- [Required work]:
Reproduce word for word, from the entries below, the line with "simp only [OpcMap.lookup, List.find?_eq_none, beq_iff_eq]", the line with "(OpcMap.lookup_eq_none.mp e n)", and every line between them, and nothing more.

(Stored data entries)
──────
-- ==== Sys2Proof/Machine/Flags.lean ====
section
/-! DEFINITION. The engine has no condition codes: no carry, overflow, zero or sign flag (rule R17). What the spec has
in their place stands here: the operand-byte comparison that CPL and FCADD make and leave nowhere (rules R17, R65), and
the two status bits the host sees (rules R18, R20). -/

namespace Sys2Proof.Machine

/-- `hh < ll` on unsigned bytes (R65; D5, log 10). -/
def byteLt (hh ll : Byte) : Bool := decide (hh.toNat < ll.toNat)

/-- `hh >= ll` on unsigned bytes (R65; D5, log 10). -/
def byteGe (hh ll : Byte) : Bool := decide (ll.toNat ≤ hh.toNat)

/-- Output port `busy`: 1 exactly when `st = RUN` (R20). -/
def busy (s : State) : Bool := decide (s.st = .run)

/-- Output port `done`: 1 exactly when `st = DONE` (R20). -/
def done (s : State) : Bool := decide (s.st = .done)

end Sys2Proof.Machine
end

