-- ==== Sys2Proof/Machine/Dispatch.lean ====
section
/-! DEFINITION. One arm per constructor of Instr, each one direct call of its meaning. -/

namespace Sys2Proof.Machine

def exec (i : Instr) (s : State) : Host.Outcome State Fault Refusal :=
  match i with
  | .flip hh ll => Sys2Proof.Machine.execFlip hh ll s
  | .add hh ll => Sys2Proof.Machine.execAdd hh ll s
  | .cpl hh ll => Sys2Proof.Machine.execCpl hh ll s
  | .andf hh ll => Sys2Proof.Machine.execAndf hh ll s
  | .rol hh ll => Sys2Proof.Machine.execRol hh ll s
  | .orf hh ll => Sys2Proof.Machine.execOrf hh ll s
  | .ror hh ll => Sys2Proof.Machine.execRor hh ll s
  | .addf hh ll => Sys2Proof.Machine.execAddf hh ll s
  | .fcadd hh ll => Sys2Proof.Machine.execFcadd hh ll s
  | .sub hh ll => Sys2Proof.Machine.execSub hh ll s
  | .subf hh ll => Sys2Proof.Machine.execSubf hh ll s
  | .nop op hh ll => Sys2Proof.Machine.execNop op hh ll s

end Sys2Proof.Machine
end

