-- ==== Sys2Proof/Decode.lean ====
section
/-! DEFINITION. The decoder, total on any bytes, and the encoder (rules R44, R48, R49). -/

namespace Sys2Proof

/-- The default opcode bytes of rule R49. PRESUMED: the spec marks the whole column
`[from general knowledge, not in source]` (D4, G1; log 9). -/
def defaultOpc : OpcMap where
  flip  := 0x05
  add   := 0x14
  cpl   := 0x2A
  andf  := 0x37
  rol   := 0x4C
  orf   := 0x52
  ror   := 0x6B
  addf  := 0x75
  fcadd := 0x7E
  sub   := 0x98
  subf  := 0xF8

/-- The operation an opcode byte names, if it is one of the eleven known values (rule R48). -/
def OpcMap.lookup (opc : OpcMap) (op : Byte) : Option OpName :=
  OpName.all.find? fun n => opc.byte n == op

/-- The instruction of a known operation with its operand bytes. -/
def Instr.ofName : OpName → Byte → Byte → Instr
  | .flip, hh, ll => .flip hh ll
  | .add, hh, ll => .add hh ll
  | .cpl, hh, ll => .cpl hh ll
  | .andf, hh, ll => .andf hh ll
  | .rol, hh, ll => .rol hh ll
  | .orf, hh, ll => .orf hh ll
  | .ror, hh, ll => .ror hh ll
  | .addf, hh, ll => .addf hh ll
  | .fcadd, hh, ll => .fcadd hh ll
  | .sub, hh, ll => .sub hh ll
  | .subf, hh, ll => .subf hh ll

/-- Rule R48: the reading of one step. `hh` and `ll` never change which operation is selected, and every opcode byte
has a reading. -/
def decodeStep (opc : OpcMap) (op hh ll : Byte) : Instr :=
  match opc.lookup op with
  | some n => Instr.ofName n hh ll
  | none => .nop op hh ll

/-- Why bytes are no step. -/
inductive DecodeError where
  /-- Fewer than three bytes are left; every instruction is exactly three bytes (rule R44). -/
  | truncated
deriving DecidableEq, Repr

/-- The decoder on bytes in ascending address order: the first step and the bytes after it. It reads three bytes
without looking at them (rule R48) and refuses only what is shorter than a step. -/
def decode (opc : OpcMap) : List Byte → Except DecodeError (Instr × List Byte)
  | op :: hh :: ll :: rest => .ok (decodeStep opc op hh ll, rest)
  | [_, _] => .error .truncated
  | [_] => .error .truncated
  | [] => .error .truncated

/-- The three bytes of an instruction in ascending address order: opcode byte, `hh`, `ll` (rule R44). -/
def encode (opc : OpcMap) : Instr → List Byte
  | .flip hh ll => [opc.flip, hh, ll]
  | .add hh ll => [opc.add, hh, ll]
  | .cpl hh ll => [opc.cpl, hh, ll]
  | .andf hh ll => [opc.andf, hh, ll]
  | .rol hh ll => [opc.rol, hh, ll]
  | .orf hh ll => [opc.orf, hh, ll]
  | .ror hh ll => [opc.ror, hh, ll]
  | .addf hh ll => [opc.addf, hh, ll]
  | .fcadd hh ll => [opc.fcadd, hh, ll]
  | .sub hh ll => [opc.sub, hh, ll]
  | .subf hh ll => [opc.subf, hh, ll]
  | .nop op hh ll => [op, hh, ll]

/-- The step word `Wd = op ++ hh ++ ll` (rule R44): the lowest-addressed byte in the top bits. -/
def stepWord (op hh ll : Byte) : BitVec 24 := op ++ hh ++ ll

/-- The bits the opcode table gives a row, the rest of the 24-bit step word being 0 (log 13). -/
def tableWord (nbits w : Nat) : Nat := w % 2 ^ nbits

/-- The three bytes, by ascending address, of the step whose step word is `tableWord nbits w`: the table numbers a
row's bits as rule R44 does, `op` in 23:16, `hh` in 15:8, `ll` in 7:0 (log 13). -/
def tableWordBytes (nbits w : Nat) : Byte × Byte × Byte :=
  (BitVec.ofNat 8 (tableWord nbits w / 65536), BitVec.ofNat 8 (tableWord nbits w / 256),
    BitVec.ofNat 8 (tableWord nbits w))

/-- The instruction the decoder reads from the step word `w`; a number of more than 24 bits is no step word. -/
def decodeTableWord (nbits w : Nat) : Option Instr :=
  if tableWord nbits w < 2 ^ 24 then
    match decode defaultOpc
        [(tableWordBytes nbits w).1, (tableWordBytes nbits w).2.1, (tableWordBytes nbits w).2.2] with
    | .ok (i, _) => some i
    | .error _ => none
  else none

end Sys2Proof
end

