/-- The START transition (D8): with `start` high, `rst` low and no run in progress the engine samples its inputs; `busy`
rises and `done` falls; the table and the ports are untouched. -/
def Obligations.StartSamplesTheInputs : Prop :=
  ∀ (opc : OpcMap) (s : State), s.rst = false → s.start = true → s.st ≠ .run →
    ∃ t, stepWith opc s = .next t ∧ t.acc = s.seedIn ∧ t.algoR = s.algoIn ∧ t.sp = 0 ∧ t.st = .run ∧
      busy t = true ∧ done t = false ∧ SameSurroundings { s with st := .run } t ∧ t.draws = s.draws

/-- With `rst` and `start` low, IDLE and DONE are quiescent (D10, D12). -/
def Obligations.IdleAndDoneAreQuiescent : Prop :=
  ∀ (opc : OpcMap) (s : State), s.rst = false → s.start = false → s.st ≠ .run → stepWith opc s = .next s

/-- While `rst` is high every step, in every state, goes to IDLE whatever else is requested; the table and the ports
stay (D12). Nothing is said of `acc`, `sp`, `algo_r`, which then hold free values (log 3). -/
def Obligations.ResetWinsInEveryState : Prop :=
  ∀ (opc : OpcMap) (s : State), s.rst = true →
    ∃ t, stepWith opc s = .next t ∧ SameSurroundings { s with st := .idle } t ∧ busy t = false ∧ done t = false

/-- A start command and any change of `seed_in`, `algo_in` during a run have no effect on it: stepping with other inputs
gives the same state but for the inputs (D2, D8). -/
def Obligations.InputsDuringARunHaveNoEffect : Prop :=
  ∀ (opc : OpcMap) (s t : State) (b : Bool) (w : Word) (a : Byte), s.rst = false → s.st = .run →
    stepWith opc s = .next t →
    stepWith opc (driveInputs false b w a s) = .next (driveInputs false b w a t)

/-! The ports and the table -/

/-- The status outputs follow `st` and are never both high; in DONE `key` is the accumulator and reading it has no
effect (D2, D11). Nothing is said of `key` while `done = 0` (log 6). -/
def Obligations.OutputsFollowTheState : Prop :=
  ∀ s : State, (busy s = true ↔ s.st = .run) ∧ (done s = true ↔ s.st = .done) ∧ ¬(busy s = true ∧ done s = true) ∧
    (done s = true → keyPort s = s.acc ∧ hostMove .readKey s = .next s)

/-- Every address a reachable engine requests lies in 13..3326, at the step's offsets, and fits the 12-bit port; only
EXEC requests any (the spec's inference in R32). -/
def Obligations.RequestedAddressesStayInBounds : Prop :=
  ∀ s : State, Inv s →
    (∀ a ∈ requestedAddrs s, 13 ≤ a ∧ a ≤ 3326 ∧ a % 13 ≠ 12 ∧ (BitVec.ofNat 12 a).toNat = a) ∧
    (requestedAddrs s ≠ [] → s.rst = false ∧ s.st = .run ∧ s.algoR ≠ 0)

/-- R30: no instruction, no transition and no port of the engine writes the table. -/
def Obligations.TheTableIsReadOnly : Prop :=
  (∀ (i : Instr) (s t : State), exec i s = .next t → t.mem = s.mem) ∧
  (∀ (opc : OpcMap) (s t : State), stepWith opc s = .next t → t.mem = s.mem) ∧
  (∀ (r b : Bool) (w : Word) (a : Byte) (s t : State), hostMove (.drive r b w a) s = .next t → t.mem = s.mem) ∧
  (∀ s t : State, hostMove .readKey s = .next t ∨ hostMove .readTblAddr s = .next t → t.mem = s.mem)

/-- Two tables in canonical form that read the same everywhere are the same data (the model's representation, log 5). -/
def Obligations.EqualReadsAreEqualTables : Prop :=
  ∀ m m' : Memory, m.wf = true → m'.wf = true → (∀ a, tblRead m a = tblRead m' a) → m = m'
──────
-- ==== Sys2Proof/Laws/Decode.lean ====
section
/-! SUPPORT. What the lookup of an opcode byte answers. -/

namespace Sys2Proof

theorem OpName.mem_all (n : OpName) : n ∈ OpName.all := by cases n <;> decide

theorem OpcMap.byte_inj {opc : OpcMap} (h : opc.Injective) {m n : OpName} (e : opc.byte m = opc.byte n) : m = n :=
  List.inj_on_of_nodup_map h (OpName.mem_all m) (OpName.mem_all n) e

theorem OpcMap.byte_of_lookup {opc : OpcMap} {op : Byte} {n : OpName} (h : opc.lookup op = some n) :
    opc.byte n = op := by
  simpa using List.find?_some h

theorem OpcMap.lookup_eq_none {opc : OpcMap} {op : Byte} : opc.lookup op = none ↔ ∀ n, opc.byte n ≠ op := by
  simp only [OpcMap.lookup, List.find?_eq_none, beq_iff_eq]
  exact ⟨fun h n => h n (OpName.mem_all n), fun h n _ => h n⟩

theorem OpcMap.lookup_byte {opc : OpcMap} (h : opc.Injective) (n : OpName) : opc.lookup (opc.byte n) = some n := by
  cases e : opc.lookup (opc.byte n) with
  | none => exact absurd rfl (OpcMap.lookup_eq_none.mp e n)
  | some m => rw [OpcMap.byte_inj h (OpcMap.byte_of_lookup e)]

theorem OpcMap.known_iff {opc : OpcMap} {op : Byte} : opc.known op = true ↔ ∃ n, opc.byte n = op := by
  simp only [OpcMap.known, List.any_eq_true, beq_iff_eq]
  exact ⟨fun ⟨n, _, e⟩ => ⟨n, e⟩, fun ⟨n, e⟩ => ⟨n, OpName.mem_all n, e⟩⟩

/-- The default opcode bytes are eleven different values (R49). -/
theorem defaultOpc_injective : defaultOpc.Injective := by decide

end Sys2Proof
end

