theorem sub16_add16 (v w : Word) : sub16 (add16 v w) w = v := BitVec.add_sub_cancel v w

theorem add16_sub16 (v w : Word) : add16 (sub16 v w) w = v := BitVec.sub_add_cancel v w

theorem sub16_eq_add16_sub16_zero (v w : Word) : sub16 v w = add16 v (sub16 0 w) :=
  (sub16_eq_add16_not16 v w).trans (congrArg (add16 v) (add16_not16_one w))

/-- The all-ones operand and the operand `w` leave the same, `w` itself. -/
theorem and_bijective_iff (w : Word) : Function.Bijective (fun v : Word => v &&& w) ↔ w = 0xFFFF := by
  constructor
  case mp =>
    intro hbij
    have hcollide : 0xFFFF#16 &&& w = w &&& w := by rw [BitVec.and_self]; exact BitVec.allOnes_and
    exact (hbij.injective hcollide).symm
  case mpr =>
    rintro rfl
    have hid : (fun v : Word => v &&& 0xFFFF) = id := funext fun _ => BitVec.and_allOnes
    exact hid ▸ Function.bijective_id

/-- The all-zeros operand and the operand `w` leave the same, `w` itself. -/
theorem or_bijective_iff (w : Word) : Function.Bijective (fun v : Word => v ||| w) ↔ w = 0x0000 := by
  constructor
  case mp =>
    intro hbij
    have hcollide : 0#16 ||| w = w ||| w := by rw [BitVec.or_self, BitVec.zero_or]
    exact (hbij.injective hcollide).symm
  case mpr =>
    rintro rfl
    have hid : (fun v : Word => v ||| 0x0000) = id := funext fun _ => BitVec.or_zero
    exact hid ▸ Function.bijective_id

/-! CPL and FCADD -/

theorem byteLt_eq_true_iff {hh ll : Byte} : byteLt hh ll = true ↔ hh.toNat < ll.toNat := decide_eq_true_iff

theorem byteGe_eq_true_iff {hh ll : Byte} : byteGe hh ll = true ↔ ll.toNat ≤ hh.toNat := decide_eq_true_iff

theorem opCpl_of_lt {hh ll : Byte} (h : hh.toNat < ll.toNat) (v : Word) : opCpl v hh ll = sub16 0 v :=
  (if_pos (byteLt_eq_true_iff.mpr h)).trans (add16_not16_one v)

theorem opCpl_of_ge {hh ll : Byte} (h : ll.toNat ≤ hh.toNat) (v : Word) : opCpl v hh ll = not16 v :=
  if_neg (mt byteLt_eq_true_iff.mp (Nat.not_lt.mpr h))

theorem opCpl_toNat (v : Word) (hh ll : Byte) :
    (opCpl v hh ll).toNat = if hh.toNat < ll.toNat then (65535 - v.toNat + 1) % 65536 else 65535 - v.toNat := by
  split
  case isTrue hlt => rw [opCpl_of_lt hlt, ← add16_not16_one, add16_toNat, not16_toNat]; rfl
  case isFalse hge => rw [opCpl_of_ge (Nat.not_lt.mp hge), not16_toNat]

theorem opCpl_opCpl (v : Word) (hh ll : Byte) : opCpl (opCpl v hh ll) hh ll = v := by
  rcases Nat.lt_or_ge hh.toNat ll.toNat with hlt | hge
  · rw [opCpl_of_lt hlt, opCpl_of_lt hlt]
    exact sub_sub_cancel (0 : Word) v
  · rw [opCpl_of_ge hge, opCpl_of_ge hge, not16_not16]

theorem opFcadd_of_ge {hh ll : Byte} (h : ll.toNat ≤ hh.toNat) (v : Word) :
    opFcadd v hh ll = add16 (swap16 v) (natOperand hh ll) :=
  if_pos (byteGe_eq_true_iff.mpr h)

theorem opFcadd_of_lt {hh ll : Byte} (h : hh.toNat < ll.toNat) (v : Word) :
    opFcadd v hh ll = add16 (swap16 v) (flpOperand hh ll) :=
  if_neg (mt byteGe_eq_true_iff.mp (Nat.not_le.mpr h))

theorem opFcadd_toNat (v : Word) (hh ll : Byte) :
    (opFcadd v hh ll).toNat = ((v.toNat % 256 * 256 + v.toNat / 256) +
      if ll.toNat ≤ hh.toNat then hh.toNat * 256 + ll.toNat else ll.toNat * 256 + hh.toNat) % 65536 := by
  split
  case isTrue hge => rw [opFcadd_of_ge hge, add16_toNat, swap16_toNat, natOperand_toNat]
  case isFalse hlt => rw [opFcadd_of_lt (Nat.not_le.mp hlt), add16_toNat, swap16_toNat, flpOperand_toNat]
──────
- [Response area]:
  simp only [OpcMap.lookup, List.find?_eq_none, beq_iff_eq]
  exact ⟨fun h n => h n (OpName.mem_all n), fun h n _ => h n⟩

theorem OpcMap.lookup_byte {opc : OpcMap} (h : opc.Injective) (n : OpName) : opc.lookup (opc.byte n) = some n := by
  cases e : opc.lookup (opc.byte n) with
  | none => exact absurd rfl (OpcMap.lookup_eq_none.mp e n)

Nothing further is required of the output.